No ritmo atual, podemos esperar pelo menos mais 15 polegadas de subida do nível do mar até o ano 2100. Mas, como tem sido o caso nas últimas décadas, espera-se que o ritmo de subida do nível do mar continue a aumentar no futuro previsível. Assim,15 polegadas não é apenas um limite inferior, é também extremamente improvável.
Adicionando confiança ao aviso do jornal de que as projeções do IPCC para um cenário de forte aquecimento podem ser muito baixas, é a evidência de que a elevação do nível do mar tem estado no extremo alto das projeções do IPCC por décadas. No visual abaixo, as projeções de 1990 e 2002 são mostradas em azul e verde, em comparação com as observações reais em dourado e vermelho. É claro que as medições reais estão acima do topo das expectativas passadas.
Por causa desta evidência e da possibilidade de “comportamento do ponto de viragem”, o documento argumenta, “resultados acima deste intervalo são muito mais prováveis do que abaixo dele.”
Para a maioria de nós, é da natureza humana assumir que a altura dos oceanos que observamos em nossas vidas é uma constante, mas Englander diz que esta percepção é enganosa. “A elevação do nível do mar é fácil de perder porque é um efeito lento, como um gotejamento enchendo um balde, pois as camadas de gelo na Groenlândia e na Antártida derretem”, disse ele.

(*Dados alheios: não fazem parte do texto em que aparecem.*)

-- ==== Sys2Proof/Tests/Slice0.lean ====
section
/-! SUPPORT. The model's own tests: the well-formedness smoke, the decoder on words written out from R81 and R84,
one-step vectors of spec/95_test_vectors.md (each theorem names its section), and for every statement with hypotheses
a concrete state that meets them. -/

namespace Sys2Proof.Tests

open Sys2Proof Sys2Proof.Machine

set_option Elab.async false

/-- The state after reset, under the suggested configuration the vectors assume. -/
def base : State := { State.reset with cfg := Cfg.suggested }

/-- `base` with a sample in `SB`. -/
def withSample (l : List Byte) (s : State := base) : State :=
  { s with sb := Vector.ofFn fun i => l[i.val]?, sbcnt := BitVec.ofNat 3 l.length }

/-- `base` with a value in `CRV`. -/
def withCrv (c : Byte) : State := { base with crv := some c }

/-- `base` with a binary32 number in `RES0`. -/
def withRes0 (b : BitVec 32) : State := { base with res0 := some (.b32 b), resv := 0b001 }

/-- The gyroscope driver Active in range `r`, the tick latched. -/
def activeGyro (r : BitVec 2) : State := { base with range := some r, gyst := .active, ticks := some 0x0000BEEF }

/-- The environment that gives these answers. -/
def answers (counts : List Nat) (bytes : List Byte) (waits : List (Option Nat)) (ticks : List Nat) : Env :=
  { counts := counts, bytes := bytes, waits := waits, ticks := ticks, draws := 0 }

/-- `base` with ACQ idle, a request to start `call`, and the environment's answers. -/
def starting (call : DriverCall) (e : Env) : State := { base with host := [.start call], env := e }

/-- The outcome is a next state of which `p` holds. -/
def gives (o : Out) (p : State → Bool) : Bool :=
  match o with
  | .next t => p t
  | .fault _ => false
  | .refused _ => false

/-! ## Well-formedness: an ill-formed term for each check -/

theorem test_wf_range_four_refused : Instr.wf (.gyBegin 4) = false ∧ Instr.wf (.gyBegin 3) = true := by decide
theorem test_wf_rate_256_refused : Instr.wf (.crOsr 256) = false ∧ Instr.wf (.crOsr 255) = true := by decide
theorem test_cfg_suggested_lawful : Cfg.suggested.lawful = true := by decide +kernel
theorem test_cfg_zero_sensitivity_refused :
    Cfg.lawful { Cfg.suggested with sens := #v[1/128, 1/64, 0, 1/16] } = false := by decide +kernel
theorem test_cfg_ranges_not_ascending_refused :
    Cfg.lawful { Cfg.suggested with rangeDps := #v[2000, 1000, 500, 250] } = false := by decide +kernel
theorem test_cfg_zero_range_refused :
    Cfg.lawful { Cfg.suggested with rangeDps := #v[0, 500, 1000, 2000] } = false := by decide +kernel
theorem test_cfg_two_bit_alt_mask_refused :
    Cfg.lawful { Cfg.suggested with baRdyAlt := 0x06 } = false := by decide +kernel
theorem test_cfg_empty_temp_mask_refused :
    Cfg.lawful { Cfg.suggested with baRdyTemp := 0x00 } = false := by decide +kernel
theorem test_cfg_bits_in_the_rate_field_refused :
    Cfg.lawful { Cfg.suggested with baAltBit := 5 } = false ∧
    Cfg.lawful { Cfg.suggested with baSbybBit := 4 } = false ∧
    Cfg.lawful { Cfg.suggested with baOstBit := 3 } = false := by decide +kernel
theorem test_cfg_equal_bits_refused :
    Cfg.lawful { Cfg.suggested with baOstBit := 0 } = false := by decide +kernel

/-! ## Decoding: words written out bit by bit from R81 and R84; reserved words of spec/95 section 6 -/

theorem test_decode_ht :
    decode 0b0000000100000000#16 = .ok .htInitchk ∧ decode 0b0000001000000000#16 = .ok .htTemp ∧
    decode 0b0000001100000000#16 = .ok .htHum := by decide +kernel
theorem test_decode_gy :
    decode 0b0001000000000000#16 = .ok (.gyBegin 0) ∧ decode 0b0001000000000001#16 = .ok (.gyBegin 1) ∧
    decode 0b0001000000000011#16 = .ok (.gyBegin 3) ∧ decode 0b0001000100000000#16 = .ok .gyEvent ∧
    decode 0b0001001000000000#16 = .ok .gyMeta := by decide +kernel
theorem test_decode_ba :
    decode 0b0010000000000000#16 = .ok .baAlt ∧ decode 0b0010000100000000#16 = .ok .baPres ∧
    decode 0b0010001000000000#16 = .ok .baTemp ∧ decode 0b0010001100000000#16 = .ok .baTmo ∧
    decode 0b0010010000000000#16 = .ok .baAltft ∧ decode 0b0010010100000000#16 = .ok .baTempf := by decide +kernel
theorem test_decode_cr :
    decode 0b0011000000000000#16 = .ok .crModebar ∧ decode 0b0011000100000000#16 = .ok .crModealt ∧
    decode 0b0011001000000000#16 = .ok .crStandby ∧ decode 0b0011001100000000#16 = .ok .crActive ∧
    decode 0b0011010000000101#16 = .ok (.crOsr 5) ∧ decode 0b0011010111111111#16 = .error .immediateNotZero ∧
    decode 0b0011010100000000#16 = .ok .crOstclr ∧ decode 0b0011011000000000#16 = .ok .crOstset ∧
    decode 0b0011011100000000#16 = .ok .crEvflags := by decide +kernel
theorem test_decode_reserved :
    decode 0x0201 = .error .immediateNotZero ∧ decode 0x0000 = .error .unusedFunction ∧
    decode 0x0400 = .error .unusedFunction ∧ decode 0x1004 = .error .rangeFieldNotZero ∧
    decode 0x10FF = .error .rangeFieldNotZero ∧ decode 0x1300 = .error .unusedFunction ∧
    decode 0x2600 = .error .unusedFunction ∧ decode 0x3701 = .error .immediateNotZero ∧
    decode 0x3800 = .error .unusedFunction ∧ decode 0x4000 = .error .reservedFamily ∧
    decode 0xFFFF = .error .reservedFamily := by decide +kernel
theorem test_table_word : decodeTableWord 16 0x3409 = some (.crOsr 9) ∧ decodeTableWord 16 0x1004 = none := by
  decide +kernel
/-- The notation of R98, with its own examples. -/
theorem test_assembler_notation :
    parseLine "GY.BEGIN 2" = some (.gyBegin 2) ∧ parseLine "CR.OSR 0x07" = some (.crOsr 7) ∧
    parseLine "BA.PRES -- Pa" = some .baPres ∧ parseLine "GY.BEGIN 4" = none ∧
    parseLine "ba.pres" = none := by decide +kernel

/-! ## Reset (R41, R270) -/

theorem test_reset : State.reset.gyst = .uninitialized ∧ State.reset.sbcnt = 0 ∧ State.reset.flt = 0 ∧
    State.reset.crv = none ∧ State.reset.res0 = none := by decide

/-! ## Family HT (spec/95 sections 1, 2) -/

theorem test_ht_initchk_match :
    gives (exec .htInitchk (withSample [0x3A])) (fun t => t.resb == some true && t.resbv) = true := by decide +kernel
theorem test_ht_initchk_count_two :
    gives (exec .htInitchk (withSample [0x3A, 0x3A])) (fun t => t.flt == 0b0001 && !t.resbv) = true := by
  decide +kernel
theorem test_ht_temp_sample :
    gives (exec .htTemp (withSample [0x66, 0x4C, 0xFF])) (fun t => t.res0 == some (.b32 0x41BAF00E) &&
      t.resv == 0b001) = true := by decide +kernel
theorem test_ht_temp_top_is_unsigned :
    gives (exec .htTemp (withSample [0xFF, 0xFF, 0x00])) (fun t => t.res0 == some (.b32 0x4300DE09)) = true := by
  decide +kernel
theorem test_ht_hum_sample :
    gives (exec .htHum (withSample [0x7C, 0x80, 0xFF])) (fun t => t.res0 == some (.b32 0x425B2A00)) = true := by
  decide +kernel
theorem test_ht_hum_not_clamped :
    gives (exec .htHum (withSample [0xFF, 0xFF, 0x00])) (fun t => t.res0 == some (.b32 0x42EDFF06)) = true := by
  decide +kernel

/-! ## Family GY (spec/95 sections 1, 3) -/

theorem test_gy_begin_match :
    gives (exec (.gyBegin 2) (withSample [0xD7])) (fun t => t.range == some 2 && t.gyst == .active &&
      t.resb == some true) = true := by decide +kernel
theorem test_gy_begin_mismatch_keeps :
    gives (exec (.gyBegin 3) (withSample [0x00] (activeGyro 2))) (fun t => t.range == some 2 &&
      t.gyst == .active && t.resb == some false && t.resbv) = true := by decide +kernel
theorem test_gy_event_full_sample :
    gives (exec .gyEvent (withSample [0x00, 0x01, 0x00, 0xFF, 0xFF, 0x80, 0x00] (activeGyro 0)))
      (fun t => t.res0 == some (.b32 0x3D0EFA35) && t.res1 == some (.b32 0xB90EFA35) &&
        t.res2 == some (.b32 0xC08EFA35) && t.rawx == some 256 && t.evts == some 0x0000BEEF) = true := by
  decide +kernel
theorem test_gy_event_notcfg_outranks_short :
    gives (exec .gyEvent (withSample [1, 2, 3, 4, 5, 6])) (fun t => t.flt == 0b0100 && t.resv == 0) = true := by
  decide +kernel
theorem test_gy_meta_range_three :
    gives (exec .gyMeta (activeGyro 3)) (fun t => t.res0 == some (.b32 0xC20BA058) &&
      t.res1 == some (.b32 0x420BA058) && t.res2 == some (.b32 0)) = true := by decide +kernel
theorem test_gy_meta_before_begin :
    gives (exec .gyMeta base) (fun t => t.flt == 0b0100) = true := by decide +kernel

/-! ## Family BA (spec/95 sections 1, 4, 6a) -/

theorem test_ba_alt_low_nibble :
    gives (exec .baAlt (withSample [0x01, 0x2C, 0x08])) (fun t => t.res0 == some (.b32 0x43964000)) = true := by
  decide +kernel
theorem test_ba_alt_high_nibble :
    gives (exec .baAlt (withSample [0x01, 0x2C, 0x08] { base with cfg := { Cfg.suggested with altFracHigh := true } }))
      (fun t => t.res0 == some (.b32 0x43960000)) = true := by decide +kernel
theorem test_ba_pres_example :
    gives (exec .baPres (withSample [0x01, 0x86, 0x50])) (fun t => t.res0 == some (.b32 0x44C32800)) = true := by
  decide +kernel
theorem test_ba_pres_top :
    gives (exec .baPres (withSample [0xFF, 0xFF, 0xFF])) (fun t => t.res0 == some (.b32 0x487FFFF0)) = true := by
  decide +kernel
theorem test_ba_temp_negative_low_nibble_ignored :
    gives (exec .baTemp (withSample [0xE7, 0x4F])) (fun t => t.res0 == some (.b32 0xC1C60000)) = true := by
  decide +kernel
theorem test_ba_temp_minimum :
    gives (exec .baTemp (withSample [0x80, 0x00])) (fun t => t.res0 == some (.b32 0xC3000000)) = true := by
  decide +kernel
theorem test_ba_tmo :
    gives (exec .baTmo base) (fun t => t.res0 == some (.b32 0xC479C000) && t.tmo && t.resv == 0b001) = true := by
  decide +kernel
theorem test_ba_altft_of_sentinel :
    gives (exec .baAltft (withRes0 0xC479C000)) (fun t => t.res0 == some (.b32 0xC54CD8F2)) = true := by
  decide +kernel
theorem test_ba_altft_overflows_to_infinity :
    gives (exec .baAltft (withRes0 0x7F2A927E)) (fun t => t.res0 == some (.b32 0x7F800000) && t.flt == 0) = true := by
  decide +kernel
theorem test_ba_tempf_example :
    gives (exec .baTempf (withRes0 0xC1C60000)) (fun t => t.res0 == some (.b32 0xC148CCCD)) = true := by
  decide +kernel
theorem test_ba_tempf_without_value :
    gives (exec .baTempf base) (fun t => t.flt == 0b1000 && t.res0 == none) = true := by decide +kernel
/-- Spec/95 section 6a: the subnormal grid, a tie to even, and the kept sign of zero. -/
theorem test_fl_tiny : b32OfRat (1 / 2 ^ 149) = 1 ∧ b32OfRat (1 / 2 ^ 150) = 0 ∧ b32OfRat (3 / 2 ^ 151) = 1 ∧
    b32OfRat (-1 / 2 ^ 150) = 0x80000000 := by decide +kernel

/-! ## Family CR (spec/95 section 5) -/

theorem test_cr_modebar : gives (exec .crModebar (withCrv 0xB9)) (fun t => t.crv == some 0x39) = true := by
  decide +kernel
theorem test_cr_modealt : gives (exec .crModealt (withCrv 0x39)) (fun t => t.crv == some 0xB9) = true := by
  decide +kernel
theorem test_cr_standby : gives (exec .crStandby (withCrv 0xB9)) (fun t => t.crv == some 0xB8) = true := by
  decide +kernel
theorem test_cr_active : gives (exec .crActive (withCrv 0xB8)) (fun t => t.crv == some 0xB9) = true := by
  decide +kernel
theorem test_cr_osr_inserts : gives (exec (.crOsr 5) (withCrv 0x81)) (fun t => t.crv == some 0xA9) = true := by
  decide +kernel
theorem test_cr_osr_clamps : gives (exec (.crOsr 8) (withCrv 0x00)) (fun t => t.crv == some 0x38) = true := by
  decide +kernel
theorem test_cr_ostclr : gives (exec .crOstclr (withCrv 0xBB)) (fun t => t.crv == some 0xB9) = true := by
  decide +kernel
theorem test_cr_ostset : gives (exec .crOstset (withCrv 0xB9)) (fun t => t.crv == some 0xBB) = true := by
  decide +kernel
theorem test_cr_evflags : gives (exec .crEvflags (withCrv 0xF8)) (fun t => t.crv == some 0xFF) = true := by
  decide +kernel
theorem test_cr_novalue : gives (exec .crEvflags base) (fun t => t.flt == 0b1000 && t.crv == none) = true := by
  decide +kernel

Nos últimos 8.000 anos – grande parte da existência moderna da humanidade – essa expectativa de uma altura constante dos oceanos tem permanecido verdadeira. No entanto, a altura dos oceanos sempre mudou, às vezes dramaticamente.
Desde a última Idade do Gelo, que atingiu a sua máxima extensão há cerca de 20.000 anos, as temperaturas globais aqueceram cerca de 18 graus Fahrenheit e o nível do mar subiu 425 pés; isso é maior do que o comprimento do campo de futebol.
Históricamente falando, a matemática simples revela que para cada grau Fahrenheit que a Terra aquece, o nível do mar eventualmente sobe por uns espantosos 24 pés. Há, no entanto, um tempo de atraso considerável entre o aquecimento, o derretimento e a consequente subida do nível do mar.
considerando que a Terra já aqueceu 2 graus Fahrenheit desde o final do século XIX, sabemos que a subida substancial do nível do mar já está cozida, independentemente de pararmos ou não o aquecimento global. Os cientistas simplesmente não sabem exatamente quanto tempo levará para ver a elevação ou quão rápido ela irá ocorrer. Mas usando registros proxy, os glaciólogos podem ver que à medida que emergimos da última Era Glacial, o nível do mar subiu a taxas notáveis – tão rápido quanto 15 pés por século, às vezes.